Thursday, 23 April 2009

Pilgering the 2008 Election

John Pilger

TO fully appreciate this posting you need to imagine that you’re watching a documentary by John Pilger. Recall to your mind’s ear the film-maker’s mellifluous vocal delivery: his dramatic rises, his dying falls. Most of all, recall the tone of angry pity with which Pilger animates his narration. The way he uses his voice to signal that what you’re about to see and hear is both serious and sad.

The documentary opens with Pilger standing on a Thorndon hillside. Behind him loom the skyscrapers of Wellington and its stunning harbour.

The story you are about to hear would come as no surprise to a citizen of Chile or Argentina or Bolivia or Venezuela. In the Third World it’s an old story.

But this story didn’t happen in the Third World, it happened here, in this country, New Zealand.

This little nation of four million people, located 2,000 kilometres to the east of Australia, used to be known as "the social laboratory of the world’. For close to a century-and-a-half, New Zealand has enjoyed an enviable reputation as the home of good government and progressive reform.

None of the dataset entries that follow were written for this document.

/-- Settles O15: the value written is the source's own. -/
theorem wrapResult : Obligations.WrapResult := by
  intro s t rd rs1
  have hwf : (Instr.wrap t rd rs1).wellFormed = true ↔ t.toNat ≤ 7 := wellFormed_iff_of_tagLegal rfl rfl
  exact ⟨hasFields_formatC .., raisesFaults_of_wellFormed_iff s hwf,
    fun ht hholds => runCommand_one_retiredWriting id (hwf.mpr ht) hholds⟩

/-- Settles O16: the value written is the source's own, for the overflow-tracking tags too. -/
theorem unwrapResult : Obligations.UnwrapResult := by
  intro s t rd rs1
  have hwf : (Instr.unwrap t rd rs1).wellFormed = true ↔ t.toNat ≤ 14 := wellFormed_iff_of_tagLegal rfl rfl
  exact ⟨hasFields_formatC .., raisesFaults_of_wellFormed_iff s hwf,
    fun ht hholds => runCommand_one_retiredWriting id (hwf.mpr ht) hholds⟩

/-- Settles O17: the value written is `broadcast`, whose bits are those of the shifted copies for every source, and whose
lanes are the source where it fits in one. -/
theorem bcastResult : Obligations.BcastResult := by
  intro s t rd rs1
  have hwf : (Instr.bcast t rd rs1).wellFormed = true ↔ t.toNat ≤ 7 := wellFormed_iff_of_tagLegal rfl rfl
  refine ⟨hasFields_formatC .., raisesFaults_of_wellFormed_iff s hwf, fun ht hholds => ?_⟩
  obtain ⟨s', hexec, hwrites⟩ := runCommand_one_retiredWriting (broadcast (laneWidth t)) (hwf.mpr ht) hholds
  exact ⟨s', _, hexec, hwrites, fun _ hp => getLsbD_broadcast _ _ hp, fun he _ hj => lane_broadcast he hj⟩

/-- Settles O18: the value written is `anyValue`, lane by lane. -/
theorem anyResult : Obligations.AnyResult := by
  intro s t rd rs1
  have hwf : (Instr.any t rd rs1).wellFormed = true ↔ t.toNat ≤ 7 := wellFormed_iff_of_tagLegal rfl rfl
  refine ⟨hasFields_formatC .., raisesFaults_of_wellFormed_iff s hwf, fun ht hholds => ?_⟩
  obtain ⟨s', hexec, hwrites⟩ := runCommand_one_retiredWriting (anyValue (laneWidth t)) (hwf.mpr ht) hholds
  refine ⟨s', _, hexec, hwrites, fun j hj => ?_⟩
  rw [ite_not]
  exact lane_anyValue _ (laneWidth_pos t) hj

/-- Settles O19: the value written is the population count, which does not overflow and counts all positions. -/
theorem popcResult : Obligations.PopcResult := by
  intro s t rd rs1
  have hwf : (Instr.popc t rd rs1).wellFormed = true ↔ t.toNat ≤ 7 := wellFormed_iff_of_tagLegal rfl rfl
  refine ⟨hasFields_formatC .., raisesFaults_of_wellFormed_iff s hwf, fun ht hholds => ?_⟩
  obtain ⟨s', hexec, hwrites⟩ :=
    runCommand_one_retiredWriting (fun a => BitVec.ofNat 128 (popcount a)) (hwf.mpr ht) hholds
  exact ⟨s', _, hexec, hwrites, (toNat_ofNat_popcount _).trans (popcount_eq _)⟩

end Sys2Proof.Machine

/-! The clauses shared by the commands with two destinations or two sources: legality, and the retirement that writes the
results (R95, R96, R220). -/

namespace Sys2Proof.Machine

/-- A command of two destinations is legal exactly when its tag is and the destinations differ (R95). -/
theorem wellFormed_iff_of_destinationsDiffer {i : Instr} {legal differ : Prop} [Decidable legal] [Decidable differ]
    (htag : i.tagLegal = decide legal) (hdiffer : i.destinationsDiffer = decide differ) :
    i.wellFormed = true ↔ legal ∧ differ := by
  rw [Instr.wellFormed, htag, hdiffer, Bool.and_eq_true, decide_eq_true_iff, decide_eq_true_iff]

/-- A legal command of one source that can be read writes two values of that source to its two destinations, together,
and retires (R26). -/
theorem runCommand_one_retiredWritingTwo {legal : Bool} {s : State} {rd rd2 rs1 : RegIdx} {want tag : Tag}
    (value value2 : Scalar → Scalar) (hlegal : legal = true) (hne : rd ≠ rd2) (hholds : s.Holds rs1 want) :
    ∃ s', runCommand legal (s.readOne rs1 want)
        (fun a s => (s.put rd (value a) tag).put rd2 (value2 a) tag) s = .next s' ∧
      s.RetiredWritingTwo s' rd ⟨true, tag, value (s.reg rs1).data⟩ rd2 ⟨true, tag, value2 (s.reg rs1).data⟩ :=
  ⟨_, runCommand_one _ hlegal hholds, s.retiredWritingTwo_put hne ..⟩

/-- A legal command of two sources that can be read writes a value of them to its one destination and retires. -/
theorem runCommand_two_retiredWriting {legal : Bool} {s : State} {rd rs1 rs2 : RegIdx} {want tag : Tag}
    (value : Scalar → Scalar → Scalar) (hlegal : legal = true) (h₁ : s.Holds rs1 want) (h₂ : s.Holds rs2 want) :
    ∃ s', runCommand legal (s.readTwo rs1 rs2 want) (fun p s => s.put rd (value p.1 p.2) tag) s = .next s' ∧
      s.RetiredWriting s' rd ⟨true, tag, value (s.reg rs1).data (s.reg rs2).data⟩ :=
  ⟨_, runCommand_two _ hlegal h₁ h₂, s.retiredWriting_put ..⟩

end Sys2Proof.Machine

/-! The commands between lanes and double lanes: SPLIT, MERGE, HALVE, UNION, SQUASH (R140 to R146). -/

namespace Sys2Proof.Machine

/-- A lane of a 64-bit half lies within the half. -/
theorem lane_fits_half {K j : Nat} (hj : j < 64 / K) : K * j + K ≤ 64 :=
  calc K * j + K = K * (j + 1) := (Nat.mul_succ K j).symm
    _ ≤ K * (64 / K) := Nat.mul_le_mul_left K hj
    _ ≤ 64 := Nat.mul_div_le 64 K

/-- The lanes of HALVE's rd: those of the upper 64 bits, from lane `64/K` on (R144). -/
theorem lane_halveLeft {t : Tag} (a : Scalar) (ht : t.toNat ≤ 6) {j : Nat} (hj : j < 64 / 2 ^ t.toNat) :
    lane (2 * laneWidth t) (halveLeft (laneWidth t) a) j = lane (laneWidth t) a (64 / 2 ^ t.toNat + j) := by
  have hcount : laneWidth t * (64 / 2 ^ t.toNat) = 64 := by
    obtain ⟨n, -, -, hall, hhalf⟩ := laneCounts ht
    rw [hhalf]
    linarith
  rw [halveLeft, lane_spread _ ht hj, lane_extract_half _ _ _ _ _ hcount (lane_fits_half hj)]

/-- The lanes of HALVE's rd2: those of the lower 64 bits, from lane 0 on (R144). -/
theorem lane_halveRight {t : Tag} (a : Scalar) (ht : t.toNat ≤ 6) {j : Nat} (hj : j < 64 / 2 ^ t.toNat) :
    lane (2 * laneWidth t) (halveRight (laneWidth t) a) j = lane (laneWidth t) a j := by
  rw [halveRight, lane_spread _ ht hj,
    lane_extract_half (laneWidth t) _ _ 0 _ (Nat.mul_zero _) (lane_fits_half hj), Nat.zero_add]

Its political scientists boast that their country has one of the longest histories of uninterrupted democratic rule on the planet.

But this documentary isn’t about social progress or good government, it’s about a meticulously organised and highly successful political campaign, bought and paid for by a handful of unelected men and women, to bring down what most international observers agree was the most progressive social-democratic government in the Western World.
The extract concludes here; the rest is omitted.